-- ==== Sys2Proof/Machine/FieldCommands.lean ====
section
/-! DEFINITION. The field commands GF_MUL and GF_INV (40_field_arithmetic.md R165, R166). -/

namespace Sys2Proof.Machine

/-- GF_MUL (R165): RESULT <- gmul(OPA, OPB). -/
def execGfMul (rnd : BitVec 4) (a b : Byte) (s : State) : Result :=
  runCommand (encode (.gfMul rnd a b)) .accept (fun s => { s with result := gmul a b }) s

/-- GF_INV (R166): RESULT <- ginv(OPA). OPA = 0 records INV_ZERO at acceptance and still runs (R356). -/
def execGfInv (rnd : BitVec 4) (a b : Byte) (s : State) : Result :=
  runCommand (encode (.gfInv rnd a b)) (if a = 0x00 then .acceptNoting .invZero else .accept)
    (fun s => { s with result := ginv a }) s

end Sys2Proof.Machine
end

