-- ==== Sys2Proof/Certificates/Slice0/Obligations.lean ====
section
/-! DEFINITION. The statements for the provers. Each formalises rules of spec/; "log n" names a row of notes/assumptions where
a clause rests on the model's own choice. The definitions of the first section write the spec's pseudocode out again, by
offsets, opcodes and codes, so that a statement does not repeat the model's own words. -/

namespace Sys2Proof.Statements

open Sys2Proof Sys2Proof.Machine Sys2Proof.Safety

/-- What recording the error with this code leaves (60_exceptions.md R357). -/
def recorded (code : BitVec 4) (s : State) : State :=
  { s with
    errCause := if s.status.err then s.errCause else code
    status := { s.status with err := true } }

/-- What accepting the command word v leaves (R359). The last two fields are the model's own; what they hold is left open. -/
def accepted (v : Word) (s : State) (delay draws : Nat) : State :=
  { s with
    cur := v
    phase := .run
    status := { s.status with busy := true }
    delay := delay
    draws := draws }

/-- Offering v at s accepts it, with the record of errors of `noted` (R359). -/
def accepts (v : Word) (s noted : State) : Prop :=
  ∃ delay draws, offerCommand v s = .next (accepted v noted delay draws)

/-- PHASE <- IDLE, STATUS.BUSY <- 0: the end of a completion (20_memory.md R96). -/
def completed (s : State) : State := { s with phase := .idle, status := { s.status with busy := false } }

/-- An accepted command is in progress. -/
def isRunning (s : State) : Prop := s.status.busy = true ∧ s.phase = .run

/-- The core takes commands. -/
def notBusy (s : State) : Prop := s.status.busy = false

/-- A command word from its fields, RSV = 0 (30_encoding.md R120). -/
def cmd (b a : Byte) (rnd : BitVec 4) (opc : Byte) : Word := b ++ a ++ (0 : BitVec 4) ++ rnd ++ opc

/-- "BUSY and ILLEGAL_CMD reject the command": a word with this opcode is dropped with code 2 while BUSY = 1, and rejected
with code 1 when RSV is not 0; nothing else changes. -/
def rejectsBusyAndIllegal (opc : Byte) : Prop :=
  ∀ (v : Word) (s : State), v.extractLsb' 0 8 = opc →
    (s.status.busy = true → offerCommand v s = .next (recorded 2 s)) ∧
    (s.status.busy = false → v.extractLsb' 12 4 ≠ 0#4 → offerCommand v s = .next (recorded 1 s))

/-- A command with no check of its own is accepted whenever BUSY = 0. -/
def acceptedWhenNotBusy (opc : Byte) : Prop :=
  ∀ (rnd : BitVec 4) (a b : Byte) (s : State), notBusy s → accepts (cmd b a rnd opc) s s

/-- A command that needs the key is accepted with KEY_READY = 1 and rejected with NO_KEY (code 3) without. -/
def acceptedWithKey (opc : Byte) : Prop :=
  ∀ (rnd : BitVec 4) (a b : Byte) (s : State), notBusy s →
    (s.status.keyReady = true → accepts (cmd b a rnd opc) s s) ∧
    (s.status.keyReady = false → offerCommand (cmd b a rnd opc) s = .next (recorded 3 s))

/-- The offset an address selects: bits 11:2, then two zero bits (20_memory.md R89). -/
def off (addr : Nat) : Nat := addr / 4 % 1024 * 4

/-- The spec's block 00112233 44556677 8899AABB CCDDEEFF. -/
def sampleBlock : Quad := #v[0x00112233, 0x44556677, 0x8899AABB, 0xCCDDEEFF]

/-- The spec's key 00010203 04050607 08090A0B 0C0D0E0F. -/
def sampleKey : Quad := #v[0x00010203, 0x04050607, 0x08090A0B, 0x0C0D0E0F]

/-- This hardware's built tables. -/
def sboxBuilt : Table := fwdTable .srcShiftSeq

/-- This hardware's built inverse table. -/
def isboxBuilt : Table := invTable .srcShiftSeq

/-- Byte-wise XOR of two blocks. -/
def xorBlock (a b : Block) : Block := Vector.ofFn fun n => a[n] ^^^ b[n]

/-- The block whose bytes are all `x`. -/
def allBytes (x : Byte) : Block := Vector.ofFn fun _ => x

/-- `x` to the power `n` by repeated gmul. -/
def gpow (x : Byte) : Nat → Byte
  | 0 => 1
  | n + 1 => gmul x (gpow x n)
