/-- Everything a host write can answer as a next state (R90, R359): ignored; dropped with BUSY; rejected; accepted; the error
record cleared or not; KEYn or STATEn stored. -/
theorem memWriteFor_next_cases {p : Config.Params} {addr : Nat} {v : Word} {s t : State}
    (h : memWriteBy (execFor p) addr v s = .next t) :
    t = s ∨
    (s.resetActive = false ∧ s.status.busy = true ∧ t = raiseErr .busy s ∧
      (target addr = .cmd ∨ (∃ k, target addr = .key k) ∨ ∃ k, target addr = .block k)) ∨
    (s.resetActive = false ∧ target addr = .cmd ∧ s.status.busy = false ∧ (∃ e, decode v = .error e) ∧
      t = raiseErr .illegalCmd s) ∨
    (∃ i, s.resetActive = false ∧ target addr = .cmd ∧ s.status.busy = false ∧ decode v = .ok i ∧
      t = offer (encode i) (verdictOf i s) s) ∨
    (s.resetActive = false ∧ target addr = .status ∧ v.getLsbD 3 = true ∧ t = clearErr s) ∨
    (∃ k, s.resetActive = false ∧ target addr = .key k ∧ s.status.busy = false ∧
      t = { s with key := s.key.set k v, status := { s.status with keyReady := false } }) ∨
    (∃ k, s.resetActive = false ∧ target addr = .block k ∧ s.status.busy = false ∧
      t = { s with block := s.block.set k v }) := by
  rcases memWriteFor_cases p addr v s with h1 | ⟨hr, ht, h1⟩ | ⟨hr, ht, h1⟩ | ⟨k, hr, ht, h1⟩ | ⟨k, hr, ht, h1⟩ <;>
    rw [h1] at h
  · exact .inl (Host.Outcome.next.inj h).symm
  · rcases offerCommandFor_cases p v s with ⟨hb, h2⟩ | ⟨hb, hd, h2⟩ | ⟨i, hb, hd, h2⟩ <;> rw [h2] at h <;>
      have e := (Host.Outcome.next.inj h).symm
    · exact .inr (.inl ⟨hr, hb, e, .inl ht⟩)
    · exact .inr (.inr (.inl ⟨hr, ht, hb, hd, e⟩))
    · exact .inr (.inr (.inr (.inl ⟨i, hr, ht, hb, hd, e⟩)))
  · have e := (Host.Outcome.next.inj h).symm
    cases hv : v.getLsbD 3 with
    | true => exact .inr (.inr (.inr (.inr (.inl ⟨hr, ht, rfl, by rwa [writeStatus, if_pos hv] at e⟩))))
    | false => exact .inl (by rwa [writeStatus, hv, if_neg Bool.false_ne_true] at e)
  · have e := (Host.Outcome.next.inj h).symm
    cases hb : s.status.busy with
    | true => exact .inr (.inl ⟨hr, rfl, by simpa [writeKey, hb] using e, .inr (.inl ⟨k, ht⟩)⟩)
    | false => exact .inr (.inr (.inr (.inr (.inr (.inl ⟨k, hr, ht, rfl, by simpa [writeKey, hb] using e⟩)))))
  · have e := (Host.Outcome.next.inj h).symm
    cases hb : s.status.busy with
    | true => exact .inr (.inl ⟨hr, rfl, by simpa [writeBlock, hb] using e, .inr (.inr ⟨k, ht⟩)⟩)
    | false => exact .inr (.inr (.inr (.inr (.inr (.inr ⟨k, hr, ht, rfl, by simpa [writeBlock, hb] using e⟩)))))

/-- Everything a core step can answer as a next state where the core moves (R96). -/
theorem coreStepFor_next_cases {p : Config.Params} {s t : State} (hm : coreMoves s = true)
    (h : coreStepBy p.sboxVariant (execFor p) s = .next t) :
    (s.phase = .init ∧ t = finish (buildTables p.sboxVariant s)) ∨
    (∃ i, s.phase = .run ∧ decode s.cur = .ok i ∧ groupExists i ∧ t = finish (effectFor p i s)) := by
  obtain ⟨-, hb, hidle, -⟩ := (coreMoves_iff s).mp hm
  rcases coreStepFor_cases p s with ⟨hp, h1⟩ | ⟨i, hp, hd, h1⟩ | ⟨e, hp, hd, h1⟩ | ⟨hp, h1⟩
  · rw [h1] at h; exact .inl ⟨hp, (Host.Outcome.next.inj h).symm⟩
  · rw [h1] at h
    rcases execFor_next_cases h with ⟨hb', -⟩ | ⟨-, -, hg, e⟩ | ⟨-, hp', -⟩
    · simp [hb] at hb'
    · exact .inr ⟨i, hp, hd, hg, e⟩
    · exact absurd hp hp'
  · rw [h1] at h; cases h
  · exact absurd hp hidle

/-- Everything a step can answer as a next state: two completions of the core, six things the host does. -/
theorem stepFor_next_cases {p : Config.Params} {s t : State} (h : stepFor p s = .next t) :
    (coreMoves s = true ∧ s.phase = .init ∧ t = finish (buildTables p.sboxVariant s)) ∨
    (∃ i, coreMoves s = true ∧ s.phase = .run ∧ decode s.cur = .ok i ∧ groupExists i ∧ t = finish (effectFor p i s)) ∨
    (coreMoves s = false ∧ s.host = [] ∧ t = slotPassed s) ∨
    (∃ a v rest, coreMoves s = false ∧ s.host = .wr a v :: rest ∧ memWriteBy (execFor p) a v (popHost (slotPassed s)) = .next t) ∨
    (∃ a rest, coreMoves s = false ∧ s.host = .rd a :: rest ∧
      t = { popHost (slotPassed s) with reads := s.reads ++ [memRead a s] }) ∨
    (∃ rest, coreMoves s = false ∧ s.host = .wait :: rest ∧
      t = if (memRead 0x008 s).getLsbD 0 then slotPassed s else popHost (slotPassed s)) ∨
    (∃ rest, coreMoves s = false ∧ s.host = .assertReset :: rest ∧ t = heldInReset (popHost (slotPassed s))) ∨
    (∃ rest, coreMoves s = false ∧ s.host = .releaseReset :: rest ∧ t = releaseReset (popHost (slotPassed s))) := by
  cases hm : coreMoves s with
  | true =>
    rw [stepFor_core p hm] at h
    rcases coreStepFor_next_cases hm h with ⟨hp, e⟩ | ⟨i, hp, hd, hg, e⟩
    · exact .inl ⟨rfl, hp, e⟩
    · exact .inr (.inl ⟨i, rfl, hp, hd, hg, e⟩)
  | false =>
    rw [stepFor_host p hm] at h
    rcases hostStepFor_cases p s with ⟨hh, h1⟩ | ⟨a, v, rest, hh, h1⟩ | ⟨a, rest, hh, h1⟩ | ⟨rest, hh, h1⟩ | ⟨rest, hh, h1⟩ |
      ⟨rest, hh, h1⟩ <;> rw [h1] at h
    · exact .inr (.inr (.inl ⟨rfl, hh, (Host.Outcome.next.inj h).symm⟩))
    · exact .inr (.inr (.inr (.inl ⟨a, v, rest, rfl, hh, h⟩)))
    · exact .inr (.inr (.inr (.inr (.inl ⟨a, rest, rfl, hh, (Host.Outcome.next.inj h).symm⟩))))
    · exact .inr (.inr (.inr (.inr (.inr (.inl ⟨rest, rfl, hh, (Host.Outcome.next.inj h).symm⟩)))))
    · exact .inr (.inr (.inr (.inr (.inr (.inr (.inl ⟨rest, rfl, hh, (Host.Outcome.next.inj h).symm⟩))))))
    · exact .inr (.inr (.inr (.inr (.inr (.inr (.inr ⟨rest, rfl, hh, (Host.Outcome.next.inj h).symm⟩))))))

/-! ### The same on this hardware -/

theorem offerCommand_eq (v : Word) (s : State) : offerCommand v s = offerCommandBy (execFor hardware) v s := by
  rw [execFor_hardware]; rfl
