/-- Under ROW_MAJOR word `r` is row `r`. -/
theorem elem_rowMajor_blk : elem .rowMajor (blk q) r c = byteOf q[r] c := by
  have hword : (4 * r.val + c.val) / 4 = r.val := by omega
  have hbyte : (4 * r.val + c.val) % 4 = c.val := by omega
  simp [elem, pos, blk_getElem, hword, hbyte]

/-- Under COLUMN_MAJOR word `c` is column `c`. -/
theorem elem_columnMajor_blk : elem .columnMajor (blk q) r c = byteOf q[c] r := by
  have hword : (r.val + 4 * c.val) / 4 = c.val := by omega
  have hbyte : (r.val + 4 * c.val) % 4 = r.val := by omega
  simp [elem, pos, blk_getElem, hword, hbyte]

theorem byteOf_setBlk_rowMajor : byteOf (setBlk B)[r] c = elem .rowMajor B r c := by
  rw [← elem_rowMajor_blk, blk_setBlk]

theorem byteOf_setBlk_columnMajor : byteOf (setBlk B)[c] r = elem .columnMajor B r c := by
  rw [← elem_columnMajor_blk, blk_setBlk]

/-- Rotating a word left by 8r bits moves each byte r places up. -/
theorem byteOf_rotateLeft (w : Word) : byteOf (w.rotateLeft (8 * r.val)) c = byteOf w (c + r : Fin 4) := by
  refine BitVec.eq_of_getLsbD_eq fun k hk => ?_
  have hamount : 8 * r.val % 32 = 8 * r.val := by omega
  simp only [byteOf, BitVec.getLsbD_extractLsb', BitVec.getLsbD_rotateLeft, hamount, hk, Fin.val_add,
    Bool.cond_decide]
  split
  · congr 2; omega
  · have hbit : 24 - 8 * c.val + k < 32 := by omega
    simp only [hbit, decide_true, Bool.true_and]
    congr 1; omega

/-- Rotating right by `r` bytes is rotating left by the others. -/
theorem rotateRight_bytes_eq_rotateLeft (w : Word) : w.rotateRight (8 * r.val) = w.rotateLeft (8 * (-r).val) :=
  match r with
  | 0 => by
    have hshift : w >>> 32 = 0 := BitVec.ushiftRight_eq_zero le_rfl
    simp [BitVec.rotateRight, BitVec.rotateLeft, BitVec.rotateRightAux, BitVec.rotateLeftAux, hshift]
  | 1 | 2 | 3 => BitVec.or_comm _ _

theorem byteOf_rotateRight (w : Word) : byteOf (w.rotateRight (8 * r.val)) c = byteOf w (c - r : Fin 4) := by
  rw [rotateRight_bytes_eq_rotateLeft, byteOf_rotateLeft, ← sub_eq_add_neg]

theorem setBlk_shiftRows_getElem : (setBlk (shiftRows .rowMajor (blk q)))[r] = q[r].rotateLeft (8 * r.val) :=
  word_ext_bytes fun j hj => by
    lift j to Fin 4 using hj
    rw [byteOf_setBlk_rowMajor, elem_shiftRows, elem_rowMajor_blk, byteOf_rotateLeft]

theorem setBlk_invShiftRows_getElem : (setBlk (invShiftRows .rowMajor (blk q)))[r] = q[r].rotateRight (8 * r.val) :=
  word_ext_bytes fun j hj => by
    lift j to Fin 4 using hj
    rw [byteOf_setBlk_rowMajor, elem_invShiftRows, elem_rowMajor_blk, byteOf_rotateRight]

theorem byteOf_setBlk_mixColumns_rowMajor : byteOf (setBlk (mixColumns .rowMajor (blk q)))[r] c =
    mixColumn (byteOf q[0] c) (byteOf q[1] c) (byteOf q[2] c) (byteOf q[3] c) r := by
  simp only [byteOf_setBlk_rowMajor, elem_mixColumns, elem_rowMajor_blk]
  rfl

theorem byteOf_setBlk_invMixColumns_rowMajor : byteOf (setBlk (invMixColumns .rowMajor (blk q)))[r] c =
    invMixColumn (byteOf q[0] c) (byteOf q[1] c) (byteOf q[2] c) (byteOf q[3] c) r := by
  simp only [byteOf_setBlk_rowMajor, elem_invMixColumns, elem_rowMajor_blk]
  rfl

theorem byteOf_setBlk_mixColumns_columnMajor : byteOf (setBlk (mixColumns .columnMajor (blk q)))[c] r =
    mixColumn (byteOf q[c] 0) (byteOf q[c] 1) (byteOf q[c] 2) (byteOf q[c] 3) r := by
  simp only [byteOf_setBlk_columnMajor, elem_mixColumns, elem_columnMajor_blk]
  rfl

theorem byteOf_setBlk_invMixColumns_columnMajor : byteOf (setBlk (invMixColumns .columnMajor (blk q)))[c] r =
    invMixColumn (byteOf q[c] 0) (byteOf q[c] 1) (byteOf q[c] 2) (byteOf q[c] 3) r := by
  simp only [byteOf_setBlk_columnMajor, elem_invMixColumns, elem_columnMajor_blk]
  rfl

end

/-- Settles O50: a word is a row or a column of the matrix, and a row shift is a rotation of its word. -/
theorem wordLevelForms : Obligations.WordLevelForms :=
  ⟨fun q r => ⟨setBlk_shiftRows_getElem q r, setBlk_invShiftRows_getElem q r⟩,
    fun q r c => ⟨byteOf_setBlk_mixColumns_rowMajor q r c, byteOf_setBlk_invMixColumns_rowMajor q r c⟩,
    fun q r c => ⟨byteOf_setBlk_mixColumns_columnMajor q r c, byteOf_setBlk_invMixColumns_columnMajor q r c⟩⟩

end Sys2Proof.Machine
end

section
/-! PROOFS. The stage commands (43_round_stages.md R260 to R266): each completes by its stage function on STATE. -/

namespace Sys2Proof.Machine

open Sys2Proof.Statements (isRunning completed xorBlock allBytes sboxBuilt isboxBuilt sampleBlock)

/-! ### The completion of a stage command (R96) -/

/-- A running command whose effect is a block function puts the function's value in STATE and changes nothing else. -/
theorem execFor_completes_mapBlock {p : Config.Params} {i : Instr} {s : State} {f : Block → Block} (hrun : isRunning s)
    (hg : groupExists i) (he : effectFor p i s = mapBlock f s) :
    execFor p i s = .next (completed { s with block := setBlk (f (blk s.block)) }) := by
  obtain ⟨hb, hp⟩ := hrun
  rw [execFor_completes p i s hb hp hg, he]
  rfl

/-- The same on this hardware, as the frame of the state answered and what its STATE holds. -/
theorem exec_completes_mapBlock {i : Instr} {s : State} {f : Block → Block} (hrun : isRunning s) (hg : groupExists i)
    (he : effectOf i s = mapBlock f s) :
    ∃ t, exec i s = .next t ∧ t = completed { s with block := t.block } ∧ t.block = setBlk (f (blk s.block)) := by
  rw [← execFor_hardware]
  exact ⟨_, execFor_completes_mapBlock hrun hg he, rfl, rfl⟩

/-! ### ADD_ROUND_KEY (R260) -/

/-- Group 0 of an expansion is the key (R223, R225). -/
theorem addRoundKey_expand_zero (sbox : Table) (key : Quad) (B : Block) :
    addRoundKey (expand sbox key) 0 B = xorBlock B (blk key) := by
  refine Vector.ext fun n hn => ?_
  have hgroup : 4 * (0 : Fin 11).val + n / 4 = n / 4 := Nat.zero_add _
  simp only [addRoundKey_getElem, rkByte, hgroup, expand_getElem_key sbox key (show n / 4 < 4 by omega)]
  simp [xorBlock, blk_getElem]

/-- Settles O14: the checks in their order, and the completion byte by byte. -/
theorem addRoundKeyXorsTheGroup : Obligations.AddRoundKeyXorsTheGroup := by
  refine ⟨fun rnd a b => decode_cmd (.addRoundKey rnd a b), rejectsBusyAndIllegal_all _,
    fun rnd a b s hb => ⟨fun hr => ?_, fun hr hk => ?_, fun hr hk => ?_⟩, fun rnd a b s hr hrun => ?_,
    addRoundKey_expand_zero, addRoundKey_addRoundKey, by decide, ?_⟩
  · have hverdict : verdictOf (.addRoundKey rnd a b) s = .reject .badRound := if_neg (by omega)
    exact (offerCommand_of_decode hb (decode_cmd (.addRoundKey rnd a b))).trans (by rw [hverdict]; rfl)
  · have hverdict : verdictOf (.addRoundKey rnd a b) s = .reject .noKey := by simp [verdictOf, hr, needsKey, hk]
    exact (offerCommand_of_decode hb (decode_cmd (.addRoundKey rnd a b))).trans (by rw [hverdict]; rfl)
  · have hverdict : verdictOf (.addRoundKey rnd a b) s = .accept := by simp [verdictOf, hr, needsKey, hk]
    exact accepts_cmd (i := .addRoundKey rnd a b) hb fun v => by rw [hverdict, offer]
  · obtain ⟨t, ht, hframe, hblock⟩ := exec_completes_mapBlock (i := .addRoundKey rnd a b) hrun hr (dif_pos hr)
    refine ⟨t, ht, hframe, fun n => ?_⟩
    rw [hblock, blk_setBlk]
    exact addRoundKey_getElem _ _ _ n n.isLt
  · rw [addRoundKey_expand_zero]
    decide +kernel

---*---

* _What the exercise asks_
Show each line of the material that includes the word "sampleBlock".

* _Expected answer_
def sampleBlock : Quad := #v[0x00112233, 0x44556677, 0x8899AABB, 0xCCDDEEFF]
open Sys2Proof.Statements (isRunning completed xorBlock allBytes sboxBuilt isboxBuilt sampleBlock)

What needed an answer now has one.